Birth of child has Paine in doubt for pre-tour cricket camp

The impending birth of his second child means Australian captain Tim Paine could miss the Test squad's pre-season camp in Brisbane this month but he remains confident of leading the side against Pakistan in the United Arab Emirates.

Tasmanian-based Paine and wife Bonnie are expecting their second child, a boy, joining 16-month-old Mila, within the next 10 days. Paine's focus is on ensuring his family is settled at home before he leaves.


The new-look Australian side will gather in Brisbane midway through this month before leaving for the UAE on September 19, where they will have two Tests against Pakistan, the first beginning October 7 in Dubai.

Paine told Fairfax Media on Monday it was touch-and-go as to whether he would appear at the camp.

"The plan is for me to stay home, get them home and settled in and then I'll leave from here," he said.

"I should be okay.
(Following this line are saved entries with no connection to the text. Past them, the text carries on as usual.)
/-! `close` -/

@[simp] theorem close_split (s : State) : (close s).split = Split.fresh := rfl
@[simp] theorem close_group (s : State) : (close s).group = Group.fresh := rfl
@[simp] theorem close_team (s : State) : (close s).team = Team.fresh := rfl
@[simp] theorem close_live (s : State) : (close s).live = false := rfl
@[simp] theorem close_teams (s : State) : (close s).teams = allTeams s := rfl
@[simp] theorem close_mem (s : State) : (close s).mem = s.mem := rfl
@[simp] theorem close_poison (s : State) : (close s).poison = s.poison := rfl
@[simp] theorem close_cores (s : State) : (close s).cores = s.cores := rfl
@[simp] theorem close_dies (s : State) : (close s).dies = s.dies := rfl
@[simp] theorem close_modules (s : State) : (close s).modules = s.modules := rfl
@[simp] theorem close_ports (s : State) : (close s).ports = s.ports := rfl
@[simp] theorem close_queues (s : State) : (close s).queues = s.queues := rfl
@[simp] theorem close_vis (s : State) : (close s).vis = s.vis := rfl
@[simp] theorem close_tlb (s : State) : (close s).tlb = s.tlb := rfl
@[simp] theorem close_flights (s : State) : (close s).flights = s.flights := rfl
@[simp] theorem close_reqs (s : State) : (close s).reqs = s.reqs := rfl
@[simp] theorem close_dedups (s : State) : (close s).dedups = s.dedups := rfl
@[simp] theorem close_msgs (s : State) : (close s).msgs = s.msgs := rfl
@[simp] theorem close_leases (s : State) : (close s).leases = s.leases := rfl
@[simp] theorem close_launches (s : State) : (close s).launches = s.launches := rfl
@[simp] theorem close_purges (s : State) : (close s).purges = s.purges := rfl
@[simp] theorem close_awaits (s : State) : (close s).awaits = s.awaits := rfl
@[simp] theorem close_written (s : State) : (close s).written = s.written := rfl
@[simp] theorem close_late (s : State) : (close s).late = s.late := rfl
@[simp] theorem close_woken (s : State) : (close s).woken = s.woken := rfl
@[simp] theorem close_reports (s : State) : (close s).reports = s.reports := rfl
@[simp] theorem close_notices (s : State) : (close s).notices = s.notices := rfl
@[simp] theorem close_rdma (s : State) : (close s).rdma = s.rdma := rfl
@[simp] theorem close_agenda (s : State) : (close s).agenda = s.agenda := rfl
@[simp] theorem close_lim (s : State) : (close s).lim = s.lim := rfl
@[simp] theorem close_mteam (s : State) : (close s).mteam = s.mteam := rfl
@[simp] theorem close_fw (s : State) : (close s).fw = s.fw := rfl
@[simp] theorem close_fwModule (s : State) : (close s).fwModule = s.fwModule := rfl
@[simp] theorem close_tick (s : State) : (close s).tick = s.tick := rfl
@[simp] theorem close_fresh (s : State) : (close s).fresh = s.fresh := rfl

/-! `wp` -/

@[simp] theorem wp_split (s : State) (p : Nat) (m v : Word) : (wp s p m v).split = s.split := by
  unfold wp; split <;> rfl
@[simp] theorem wp_team (s : State) (p : Nat) (m v : Word) : (wp s p m v).team = s.team := by
  unfold wp; split <;> rfl
@[simp] theorem wp_live (s : State) (p : Nat) (m v : Word) : (wp s p m v).live = s.live := by
  unfold wp; split <;> rfl
@[simp] theorem wp_teams (s : State) (p : Nat) (m v : Word) : (wp s p m v).teams = s.teams := by
  unfold wp; split <;> rfl
@[simp] theorem wp_mem (s : State) (p : Nat) (m v : Word) : (wp s p m v).mem = s.mem := by
  unfold wp; split <;> rfl
@[simp] theorem wp_poison (s : State) (p : Nat) (m v : Word) : (wp s p m v).poison = s.poison := by
  unfold wp; split <;> rfl
@[simp] theorem wp_cores (s : State) (p : Nat) (m v : Word) : (wp s p m v).cores = s.cores := by
  unfold wp; split <;> rfl
@[simp] theorem wp_dies (s : State) (p : Nat) (m v : Word) : (wp s p m v).dies = s.dies := by
  unfold wp; split <;> rfl
@[simp] theorem wp_modules (s : State) (p : Nat) (m v : Word) : (wp s p m v).modules = s.modules := by
  unfold wp; split <;> rfl
@[simp] theorem wp_ports (s : State) (p : Nat) (m v : Word) : (wp s p m v).ports = s.ports := by
  unfold wp; split <;> rfl
@[simp] theorem wp_queues (s : State) (p : Nat) (m v : Word) : (wp s p m v).queues = s.queues := by
  unfold wp; split <;> rfl
@[simp] theorem wp_vis (s : State) (p : Nat) (m v : Word) : (wp s p m v).vis = s.vis := by
  unfold wp; split <;> rfl
@[simp] theorem wp_tlb (s : State) (p : Nat) (m v : Word) : (wp s p m v).tlb = s.tlb := by
  unfold wp; split <;> rfl
@[simp] theorem wp_flights (s : State) (p : Nat) (m v : Word) : (wp s p m v).flights = s.flights := by
  unfold wp; split <;> rfl
@[simp] theorem wp_reqs (s : State) (p : Nat) (m v : Word) : (wp s p m v).reqs = s.reqs := by
  unfold wp; split <;> rfl
@[simp] theorem wp_dedups (s : State) (p : Nat) (m v : Word) : (wp s p m v).dedups = s.dedups := by
  unfold wp; split <;> rfl
@[simp] theorem wp_msgs (s : State) (p : Nat) (m v : Word) : (wp s p m v).msgs = s.msgs := by
  unfold wp; split <;> rfl
@[simp] theorem wp_leases (s : State) (p : Nat) (m v : Word) : (wp s p m v).leases = s.leases := by
  unfold wp; split <;> rfl
@[simp] theorem wp_launches (s : State) (p : Nat) (m v : Word) : (wp s p m v).launches = s.launches := by
  unfold wp; split <;> rfl
@[simp] theorem wp_purges (s : State) (p : Nat) (m v : Word) : (wp s p m v).purges = s.purges := by
  unfold wp; split <;> rfl
@[simp] theorem wp_awaits (s : State) (p : Nat) (m v : Word) : (wp s p m v).awaits = s.awaits := by
  unfold wp; split <;> rfl
@[simp] theorem wp_written (s : State) (p : Nat) (m v : Word) : (wp s p m v).written = s.written := by
  unfold wp; split <;> rfl
@[simp] theorem wp_late (s : State) (p : Nat) (m v : Word) : (wp s p m v).late = s.late := by
  unfold wp; split <;> rfl
@[simp] theorem wp_woken (s : State) (p : Nat) (m v : Word) : (wp s p m v).woken = s.woken := by
  unfold wp; split <;> rfl
@[simp] theorem wp_reports (s : State) (p : Nat) (m v : Word) : (wp s p m v).reports = s.reports := by
  unfold wp; split <;> rfl
@[simp] theorem wp_notices (s : State) (p : Nat) (m v : Word) : (wp s p m v).notices = s.notices := by
  unfold wp; split <;> rfl
@[simp] theorem wp_rdma (s : State) (p : Nat) (m v : Word) : (wp s p m v).rdma = s.rdma := by
  unfold wp; split <;> rfl
@[simp] theorem wp_agenda (s : State) (p : Nat) (m v : Word) : (wp s p m v).agenda = s.agenda := by
  unfold wp; split <;> rfl
@[simp] theorem wp_lim (s : State) (p : Nat) (m v : Word) : (wp s p m v).lim = s.lim := by
  unfold wp; split <;> rfl
@[simp] theorem wp_mteam (s : State) (p : Nat) (m v : Word) : (wp s p m v).mteam = s.mteam := by
  unfold wp; split <;> rfl
@[simp] theorem wp_fw (s : State) (p : Nat) (m v : Word) : (wp s p m v).fw = s.fw := by
  unfold wp; split <;> rfl
@[simp] theorem wp_fwModule (s : State) (p : Nat) (m v : Word) : (wp s p m v).fwModule = s.fwModule := by
  unfold wp; split <;> rfl
@[simp] theorem wp_tick (s : State) (p : Nat) (m v : Word) : (wp s p m v).tick = s.tick := by
  unfold wp; split <;> rfl
@[simp] theorem wp_fresh (s : State) (p : Nat) (m v : Word) : (wp s p m v).fresh = s.fresh := by
  unfold wp; split <;> rfl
We are hoping in the next 10 days we will probably have him (baby boy). That will give me a week at home before I head off after that."
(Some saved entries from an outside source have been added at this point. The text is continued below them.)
/-- The checks of BRX, CALLX and RET (06_control.md R138): lanes with another target raise TARGET_DIVERGE, and a
target that is not a multiple of 4 raises MISALIGN; neither is made when no lane is active. CALL and CALLX write the
return address to s31 and go to the target; a partial call pushes the other lanes to wait at the return address; with
no lane active nothing is called (06_control.md R137). RCV sets RCVA, of 57 bits (06_control.md R129, R132). -/
def Obligations.Calls : Prop :=
  (∀ (s : State) (a : BitVec 6) (b : BitVec 5) (l : Nat), l < 32 → isActive s l = true →
    (∀ k, k < l → isActive s k = false) →
    let t := rv2 s a.toNat l
    let bad := maskOf (fun k => isActive s k && rv2 s a.toNat k != t)
    (∀ i ∈ ([.brx a, .callx a] : List Instr), operandsBad s i = false →
      (bad ≠ 0 → exec i s = .next (trap s Cause.targetDiverge t bad)) ∧
      (bad = 0 → t.toNat % 4 ≠ 0 → exec i s = .next (trap s Cause.misalign t (active s)))) ∧
    ((rs s b.toNat).toNat % 4 ≠ 0 → exec (.ret b) s = .next (trap s Cause.misalign (rs s b.toNat) (active s)))) ∧
  (∀ (s : State) (imm : BitVec 24) (a : BitVec 6) (i : Instr) (t : DWord),
    let m := s.split.mask
    let rel := s.split.pc + imm.signExtend 64 * 4
    let go := fun (u : State) (mask : Word) (pc : DWord) =>
      { u with lim := none, split := { u.split with mask := mask, pc := pc, rcvaValid := false, wait := none } }
    let e : StackEntry := ⟨m &&& ~~~ active s, nextPc s, some (nextPc s), false⟩
    (operandsBad s i = false →
      (i = .call imm ∧ t = rel ∨ i = .callx a ∧ (∀ l, l < 32 → isActive s l = true → rv2 s a.toNat l = t) ∧ t.toNat % 4 = 0) →
      (active s = 0 → exec i s = .next (go s m (nextPc s))) ∧
      (active s ≠ 0 → active s = m → exec i s = .next (go (ws s 31 (nextPc s)) m t)) ∧
      (active s ≠ 0 → active s ≠ m → stackDepth s.split < depthLimit s → s.split.stack.length < 16 →
        exec i s = .next (go (ws { s with split := { s.split with stack := e :: s.split.stack } } 31 (nextPc s)) (active s) t)) ∧
      (∀ old r, active s ≠ 0 → active s ≠ m → stackDepth s.split < depthLimit s → s.split.stack = r ++ [old] → r.length = 15 →
        let slot := spillSlot s s.split.spilled
        InOrder s [(slot, 16)] →
        exec i s = .next (go (ws { writeSpad s slot 16 (packEntry old) with
          split := { s.split with stack := e :: r, spilled := s.split.spilled + 1 } } 31 (nextPc s)) (active s) t)) ∧
      (active s ≠ 0 → active s ≠ m → depthLimit s ≤ stackDepth s.split →
        exec i s = .next (trap s Cause.stackOver (BitVec.ofNat 64 (stackDepth s.split + 1)) (active s)))) ∧
    exec (.rcv imm) s = .next (adv { s with split := { s.split with
      rcva := BitVec.ofNat 64 (rel.toNat % 2 ^ 57), rcvaValid := true } }))

/-- Reconvergence (06_control.md R133): at the top entry's RA, lanes still waiting run while this path parks; once
they are parked the paths unite and the entry is gone. A pop that empties the hardware refills the newest spilled entry as
it then stands in its slot, without the lanes that have exited (R134, R136). The 16-byte layout of a spilled entry loses
nothing (06_control.md R135). -/
def Obligations.Divergence : Prop :=
  (∀ (s : State) (top : StackEntry) (r : List StackEntry), s.split.stack = top :: r →
    (top.ra ≠ some s.split.pc → reconvergeOnce s = none) ∧
    (top.ra = some s.split.pc → top.park = false → reconvergeOnce s = some { s with split := { s.split with
      mask := top.mask, pc := top.wpc, stack := { top with mask := s.split.mask, park := true, wpc := s.split.pc } :: r } }) ∧
    (top.ra = some s.split.pc → top.park = true → r ≠ [] ∨ s.split.spilled = 0 →
      reconvergeOnce s = some { s with split := { s.split with mask := s.split.mask ||| top.mask, stack := r } }) ∧
    (∀ n, top.ra = some s.split.pc → top.park = true → r = [] → s.split.spilled = n + 1 →
      let old := unpackEntry (rdNat s (spillSlot s n) 16)
      reconvergeOnce s = some { s with split := { s.split with
        mask := s.split.mask ||| top.mask, stack := [{ old with mask := old.mask &&& ~~~ s.group.exited }], spilled := n } })) ∧
  (∀ e : StackEntry, e.wpc.toNat % 4 = 0 → e.wpc.toNat < 2 ^ 57 →
    (e.park = true → e.ra = none ∨ e.ra = some e.wpc) →
    (∀ r, e.ra = some r → r.toNat % 4 = 0 ∧ r.toNat < 2 ^ 57 ∧ r.toNat < e.wpc.toNat + 2 ^ 33 ∧ e.wpc.toNat ≤ r.toNat + 2 ^ 33) →
    packEntry e < 2 ^ 128 ∧ unpackEntry (packEntry e) = e)

/-- SPLIT (06_control.md R139, R140; 03_integer.md R66): with all lanes or none taken it acts as a branch; otherwise
the lanes taken become a new split of the lowest free number, with its parent's scalars, index registers, MODE, TSTAT and
trap frame and an empty stack, at the target. JOIN (06_control.md R140, R141; 03_integer.md R66): while a split of the
group runs on, the split parks at its address. When all the others are parked too, those of one address (and half) merge
there and go on after the JOIN with the union of their lanes and the state of the first arrival, each class as a split of
its own. A JOIN inside a divergence is ILLEGAL. -/
def Obligations.SplitAndJoin : Prop :=
  (∀ (s : State) (imm : BitVec 24),
    let m := s.split.mask
    let take := active s
    let rel := s.split.pc + imm.signExtend 64 * 4
    let go := fun (u : State) (mask : Word) (pc : DWord) =>
      { u with lim := none, split := { u.split with mask := mask, pc := pc, rcvaValid := false, wait := none } }
    (take = 0 → exec (.split imm) s = .next (go s m (nextPc s))) ∧
    (take ≠ 0 → take = m → exec (.split imm) s = .next (go s m rel)) ∧
    (take ≠ 0 → take ≠ m → s.group.splits.length < 3 → ∀ n, freeNumber s = some n →
      n ≠ s.split.num ∧ (∀ x ∈ s.group.splits, x.num ≠ n) ∧ n < 4 ∧
      (∀ k, (if mC16 s.split.mode then 2 else 1) ≤ k → k < n → k = s.split.num ∨ ∃ x ∈ s.group.splits, x.num = k) ∧
      ∃ c : Split, exec (.split imm) s =
          .next (go { s with group := { s.group with splits := putSplit c s.group.splits } } (m &&& ~~~ take) (nextPc s)) ∧
        c.num = n ∧ c.mask = take ∧ c.pc = rel ∧ c.s = s.split.s ∧ c.x = s.split.x ∧ c.mode = s.split.mode ∧
        c.tstat = s.split.tstat ∧ c.frame = s.split.frame ∧
        c.stack = [] ∧ c.spilled = 0 ∧ c.rcvaValid = false ∧ c.wait = none) ∧
    (take ≠ 0 → take ≠ m → s.group.splits.length = 3 ∨ freeNumber s = none →
      exec (.split imm) s = .next (trap s Cause.stackOver 0x100000005 take))) ∧
  (∀ s : State,
    let tid := s.team.id
    let mine := { s.split with parked := some (s.split.pc, s.group.arrivals), rcvaValid := false, wait := none }
    let all := putSplit mine s.group.splits
    (0 < stackDepth s.split → exec .join s = .next (illegal s Instr.join.word)) ∧
    (stackDepth s.split = 0 → (∃ x ∈ all, x.parked = none) → ∃ t, exec .join s = .next t ∧
      t.live = false ∧ findSplit t tid s.group.num s.split.num = some { mine with active := false } ∧ SameMemory s t) ∧
    (stackDepth s.split = 0 → (∀ x ∈ all, (∃ n, x.parked = some (s.split.pc, n)) ∧ halfOf x = halfOf mine) →
      ∃ t, exec .join s = .next t ∧ t.live = true ∧ t.team.id = tid ∧ t.group.num = s.group.num ∧
        t.split.pc = s.split.pc + 4 ∧ t.split.mask = all.foldl (fun k x => k ||| x.mask) 0 ∧
        t.split.num = all.foldl (fun k x => min k x.num) s.split.num ∧ t.split.parked = none ∧
        t.split.rcvaValid = false ∧ t.split.stack = [] ∧ t.group.splits = [] ∧ t.group.regs = s.group.regs ∧
        (∃ x ∈ all, (∀ y ∈ all, parkSeq x ≤ parkSeq y) ∧ t.split.mode = x.mode ∧ t.split.s = x.s ∧ t.split.x = x.x ∧
          t.split.tstat = x.tstat ∧ t.split.frame = x.frame) ∧
        SameMemory s t) ∧
    (stackDepth s.split = 0 → (∀ x ∈ all, x.parked ≠ none) → (all.map Split.num).Nodup → ∃ t, exec .join s = .next t ∧
      t.live = true ∧ t.team.id = tid ∧ t.group.num = s.group.num ∧ SameMemory s t ∧ Merged t tid s.group.num all))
If Paine, battling the flu, does not make the camp, he is likely to join the team in transit through Sydney.

Paine recently returned from a leadership learning trip to the United States.

Paine recently returned from a leadership learning trip to the United States.

He has recently returned from a four-day leadership tour of the United States, having joined coach Justin Langer, team performance boss Pat Howard and Cricket Australia chief executive James Sutherland.

Paine spent time at the Dallas Cowboys and Chicago Cubs, the latter involving a full game-day with the team at Wrigley Field. He was particularly impressed with how batters prepared pre-game, in that they were meticulous in their warm-up regime.

"It was similar (to cricket) but they had all the batters come in and hit balls at certain times. It was probably the level of detail they go to. The batters, and I do this myself, will go and have a hit and just feel good in that morning period before the game where they had a lot of guys who went through really specific drills that they had to complete," he said.

Paine was also able to pick the mind of Cameron McCormick, the coach who has helped golfer Jordan Spieth become one of the best in the world.

"It opened my mind to what's possible with batting coaching in particular in our sport," he said.

"The one thing that I liked that he spoke a lot about was skill rather than technique. I think in cricket we get so worried about technique and how something looks – he was all about the skill itself."

Paine took charge of the Test side in South Africa, when Steve Smith and David Warner lost their leadership positions in wake of the Cape Town ball-tampering saga.

The repercussions continue to be felt, with two separate reviews – one into the culture of CA by The Ethics Centre, and another into the team by former Test batsman Rick McCosker – to be finalised soon.

Paine has worked assiduously already to usher in cultural reform with Langer but their hopes of a series win in the spin-friendly UAE will also be impacted by Cameron Bancroft's suspension, also for the ball-tampering scandal, and injuries to fast bowlers Josh Hazlewood and Pat Cummins.

"It will be great to be back out playing. It's going to be a huge challenge – we haven't had a lot of success playing in the sub-continent. It's not something we are worried about. It's a huge opportunity and great place to start if we can go over there and play well and win a series," he said.

The national selectors will also need to confirm a vice-captain for the tour. Allrounder Mitch Marsh, leading Australia A on a tour of India, is firmly in the running, with Paine declaring he had strong credentials.